▶ **What you need to do**
Return the lines below that carry the word "from".

▶ **Data records**
/-! The invariant: what it depends on -/

/-- What leaves the nine elements and the inputs keeps the invariant. -/
theorem State.Inv.of_sameBlock (h : s.Inv) (hb : SameBlock s t) (hin : t.inputs = s.inputs) :
    t.Inv where
  bufCanonical := hb.buf ▸ h.bufCanonical
  configLegal := by rw [State.configLegal, hin]; exact h.configLegal
  indexBounded := by
    rw [State.indexBounded_iff, hb.idx, hin]
    exact s.indexBounded_iff.mp h.indexBounded
  causeIffStopped := by rw [hb.stopCause, hb.runState, h.causeIffStopped]
  curIsIdx := by rw [hb.runState, hb.phase, hb.cur, hb.idx]; exact h.curIsIdx
  valueMeansChannel := by rw [hb.runState, hb.phase, hb.valOk, hb.cur]; exact h.valueMeansChannel
  phaseNamesStep := by rw [hb.runState, hb.stopCause, hb.phase]; exact h.phaseNamesStep

theorem deliver_inv (h : s.Inv) (r : OpResult) : (s.deliver r).Inv := { h with }

theorem busExchange_inv (h : s.Inv) (tx : Frame) : (busExchange tx s).2.Inv := { h with }

theorem sinkAppend_inv (h : s.Inv) (ch : BitVec 4) (v : BitVec 10) : (sinkAppend ch v s).2.Inv :=
  { h with }

/-- What is asked of a Stopped block is asked of no Running one. -/
theorem ne_stopped_of_running (hrun : s.runState = .running) : s.runState ≠ .stopped :=
  hrun ▸ nofun

/-- Where commands are taken, a Running block stands at the boundary (R101). -/
theorem phase_eq_p1_of_acceptsCommand (hat : s.acceptsCommand = true)
    (hrun : s.runState = .running) : s.phase = .p1 :=
  ((acceptsCommand_iff s).mp hat).resolve_left (ne_stopped_of_running hrun)

/-- The entry into Stopped, from the step that its cause names (R103). -/
theorem stopEntry_inv (h : s.Inv) {c : StopCause} (hc : c.phase = some s.phase) :
    (s.stopEntry c).Inv :=
  { h with
    causeIffStopped := iff_of_false (by rintro rfl; cases hc) nofun
    curIsIdx := nofun
    valueMeansChannel := nofun
    phaseNamesStep := fun _ => hc }

/-- After step 2 the step pointer alone may move: the working registers agree already. -/
theorem setPhase_inv (h : s.Inv) (hrun : s.runState = .running) (hp1 : s.phase ≠ .p1)
    (hp2 : s.phase ≠ .p2) (q : Phase) : State.Inv { s with phase := q } :=
  { h with
    curIsIdx := fun _ _ => h.curIsIdx hrun hp1
    valueMeansChannel := fun _ _ _ => h.valueMeansChannel hrun hp1 hp2
    phaseNamesStep := fun hstopped => absurd hstopped (ne_stopped_of_running hrun) }

/-- At the boundary ADVANCE keeps the invariant: the new index is below the period, and no iteration
holds the old one (R75, R77). -/
theorem advance_inv (h : s.Inv) (hat : s.acceptsCommand = true) : s.advance.Inv :=
  { h with
    indexBounded := by
      have hpos := period_pos h.configLegal
      rw [State.indexBounded_iff, advance_idx, nextIndex_toNat, advance_inputs]
      split <;> omega
    curIsIdx := fun hrun hp => absurd (phase_eq_p1_of_acceptsCommand hat hrun) hp }

/-- At the boundary the working registers are free (R20). -/
theorem openWork_inv (h : s.Inv) (hat : s.acceptsCommand = true) : s.openWork.Inv :=
  { h with
    curIsIdx := fun hrun hp => absurd (phase_eq_p1_of_acceptsCommand hat hrun) hp
    valueMeansChannel := fun hrun hp => absurd (phase_eq_p1_of_acceptsCommand hat hrun) hp }

/-! The six steps -/

theorem stepP1_inv (h : s.Inv) (hrun : s.runState = .running) : (stepP1 s).Inv :=
  { h with
    curIsIdx := fun _ _ => rfl
    valueMeansChannel := fun _ _ hp2 => absurd rfl hp2
    phaseNamesStep := fun hstopped => absurd hstopped (ne_stopped_of_running hrun) }

/-- Step 2 keeps `cur`, and leaves a value only from a channel of the device (R82, R83). -/
theorem stepP2_inv (h : s.Inv) (hrun : s.runState = .running) (hp : s.phase = .p2) :
    (stepP2 s).Inv := by
  have hcur : s.cur = s.idx := h.curIsIdx hrun (by simp [hp])
  have hphase : s.runState = .stopped → s.stopCause.phase = some .p3 :=
    fun hstopped => absurd hstopped (ne_stopped_of_running hrun)
  obtain ⟨_, e⟩ | ⟨hc, tx, _, ⟨rx, _, e⟩ | ⟨_, e⟩⟩ := stepP2_cases s <;> rw [e]
  · exact { h with
      curIsIdx := fun _ _ => hcur, valueMeansChannel := nofun, phaseNamesStep := hphase }
  · exact { h with
      curIsIdx := fun _ _ => hcur, valueMeansChannel := fun _ _ _ _ => hc, phaseNamesStep := hphase }
  · exact stopEntry_inv (busExchange_inv h tx) (congrArg some hp.symm)

/-- Step 3 stores at an index of the buffer only (R18). -/
theorem stepP3_inv (h : s.Inv) (hrun : s.runState = .running) (hp : s.phase = .p3) :
    (stepP3 s).Inv := by
  have hmoved := setPhase_inv h hrun (by simp [hp]) (by simp [hp]) .p4
  obtain ⟨_, hc, e⟩ | ⟨_, e⟩ := stepP3_cases s <;> rw [e]
  · exact { hmoved with
      bufCanonical := Memory.write_wf s.buf _ s.val (Nat.lt_succ_of_le hc) h.bufCanonical }
  · exact hmoved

▶ **Written reply**
/-- The entry into Stopped, from the step that its cause names (R103). -/
/-- Step 2 keeps `cur`, and leaves a value only from a channel of the device (R82, R83). -/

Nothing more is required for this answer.